This excerpt taken from the GD 10-K filed Feb 23, 2007.
5.01 Construction. In the construction of the Plan the masculine shall include the feminine and the singular shall include the plural in all cases where such meanings would be appropriate. This Plan shall be construed, governed, regulated, and administered according to the laws of the State of Virginia.
5.02 Employment. The Plan is not an employment contract. Participation in the Plan shall not give any Employee the right to be retained in the employ of the Corporation or its Subsidiaries, or upon dismissal or upon his voluntary termination of employment, to have any right, legal or equitable, under the Plan or any portion thereof, except as expressly granted by the Plan.

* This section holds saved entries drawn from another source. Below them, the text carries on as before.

/-- Every pattern is its sign and its magnitude. -/
theorem eq_ofSignMagnitude (w : F32) : w = ofSignMagnitude (signBit w) (w.toNat % 2 ^ 31) := by
  have hw := w.isLt
  apply BitVec.eq_of_toNat_eq
  rw [ofSignMagnitude_toNat (Nat.mod_lt _ (by decide))]
  unfold signBit
  by_cases h : w.toNat / 2 ^ 31 = 1
  · rw [if_pos (decide_eq_true h)]
    omega
  · rw [if_neg (by rw [decide_eq_true_iff]; exact h)]
    omega

theorem expField_eq_magnitude (w : F32) : expField w = w.toNat % 2 ^ 31 / 2 ^ 23 := by
  have hw := w.isLt
  unfold expField
  omega

/-- The NaN an operation returns is a NaN, whatever NAN_BITS is (00_scope R14). -/
theorem isNaN_nanResult (op : ArithOp) (a b : F32) : isNaN (nanResult op a b) = true := by
  have hf := (Config.nanBits op a b).fractionLessOne.isLt
  have hk : infinityMagnitude + ((Config.nanBits op a b).fractionLessOne.val + 1) < 2 ^ 31 := by
    rw [infinityMagnitude_eq]
    omega
  unfold isNaN nanResult
  rw [expField_ofSignMagnitude hk, fracField_ofSignMagnitude hk, infinityMagnitude_eq, Bool.and_eq_true,
    decide_eq_true_iff, decide_eq_true_iff]
  omega

/-! ## What a pattern stands for -/

/-- The three shapes of a pattern. -/
theorem unpack_cases (w : F32) :
    (isNaN w = true ∧ unpack w = .nan) ∨
      (w = ofSignMagnitude (signBit w) infinityMagnitude ∧ unpack w = .infinite (signBit w)) ∨
      (isFinite w = true ∧ ∃ m e, unpack w = .finite (signBit w) m e ∧ m < 2 ^ 24 ∧ -149 ≤ e ∧ e ≤ 104 ∧
        (-149 < e → 2 ^ 23 ≤ m)) := by
  have hw := w.isLt
  have he : expField w < 256 := by unfold expField; omega
  have hf : fracField w < 2 ^ 23 := by unfold fracField; omega
  unfold isNaN isFinite unpack
  by_cases h255 : expField w = 255
  · by_cases h0 : fracField w = 0
    · refine .inr (.inl ⟨?_, by simp [h255, h0]⟩)
      rw (occs := .pos [1]) [eq_ofSignMagnitude w]
      congr 1
      unfold expField at h255
      unfold fracField at h0
      rw [infinityMagnitude_eq]
      omega
    · exact .inl (by simp [h255, h0])
  · refine .inr (.inr ⟨by simp; omega, ?_⟩)
    by_cases h0 : expField w = 0
    · exact ⟨fracField w, -149, by simp [h0], by omega, by omega, by omega, by omega⟩
    · exact ⟨2 ^ 23 + fracField w, (expField w : Int) - 150, by simp [h255, h0], by omega, by omega, by omega, by omega⟩

theorem ratValue_finite {w : F32} {s : Bool} {m : Nat} {e : Int} (h : unpack w = .finite s m e) :
    ratValue w = (signed s m : Rat) * (2 : Rat) ^ e := by
  unfold ratValue
  rw [h]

5.03 Non-alienability of Benefits. No benefit under the Plan shall be subject in any manner to anticipation, alienation, sale, transfer, assignment, pledge, encumbrance, or charge; and any attempt to anticipate, alienate, sell, transfer, assign, pledge, encumber, or charge the same shall be void; and no such benefit shall in any manner be liable for or subject to the debts, liabilities, engagements, or torts of the person entitled to such benefit, except as specifically provided in the Plan or pursuant to a Qualified Domestic Relations Order as described in Code Section 414(p).
5.04 Facility of Payment. If any recipient of benefits is, in the judgment of the Corporation, legally incapable of personally receiving and giving a valid receipt for any payment due him under the Plan, the Corporation may, unless and until claims shall have been made by a duly appointed guardian or committee of such person, make such payment or any part thereof to such persons spouse, children, or other legal entity deemed by the Corporation to have incurred expenses or assumed responsibility for the expenses of such person. Any payment so made shall be a complete discharge of any liability under the Plan for such payment.
5.05 Discretionary Payment of Benefits. In any instance in which the Corporation in its sole and uncontrolled discretion believes such action to be in the best interest of the party entitled to receive any payment provided by this Plan, or to be in the best interests of the Corporation, amounts payable in installments pursuant to the provisions of this Plan may be paid in a single lump sum, the amount of which shall be of Actuarial Equivalent Value to the benefits for which the lump sum is to be substituted. It is intended by this Section 5.05 to vest the Corporation with full discretion to administer this Plan and to determine when and under what circumstances deviations which accelerate payments are necessary, desirable, or appropriate; and the Corporation shall have full power to authorize such deviations as regards each payee separately.
5.06 Obligation to Pay Amounts Hereunder.
5.07 Administration. To the extent consistent with the purposes and provisions of this Plan and as may be deemed necessary or advisable in the best judgment of the Corporation, the Plan shall be operated under the Administrative and General Provisions of the Defined Benefit Plans.
The Corporation shall make all determinations as to the right of any person to a benefit. Any denial by the Corporation of a claim for benefits under the Plan by a Participant shall be stated in writing by the Corporation and delivered or mailed to such individual. Such notice shall set forth the specific reasons for the denial, the specific reference to the provisions of the Plan on which the denial is based, a description of any additional material or information necessary to perfect the claim, an explanation of why such material or information is necessary, and the right to appeal a denial of the claim, for a full and fair review provided that a written request is made therefore within seventy-five (75) days after receipt of written notice of the denial of the claim, all in readily understandable language. Pertinent documents may be reviewed and issues and comments submitted in writing to the Corporation. If an appeal shall be made, the final decision shall be made within a period of sixty (60) days following receipt of the appeal, unless special circumstances require an extension of time for processing, in which case the decision shall be rendered as soon as possible, but not later than one hundred twenty (120) days after receipt of such appeal.
Unless otherwise provided by the Corporation, the Corporations Employee Benefit Appeals Committee shall rule in place of the Corporation and the Committees ruling shall be the final decision of the Corporation. Benefits shall be paid under the Plan only if the Corporation or Corporations Employee Benefit Appeals Committee in its sole discretion, determines that a Participant is entitled to them. There shall be no duplication of benefits between this Plan and its Appendices and any other plan or agreement with the Corporation or its Subsidiaries for the same period of service unless otherwise specifically stated in the Plan, Appendices or such other plan or agreement.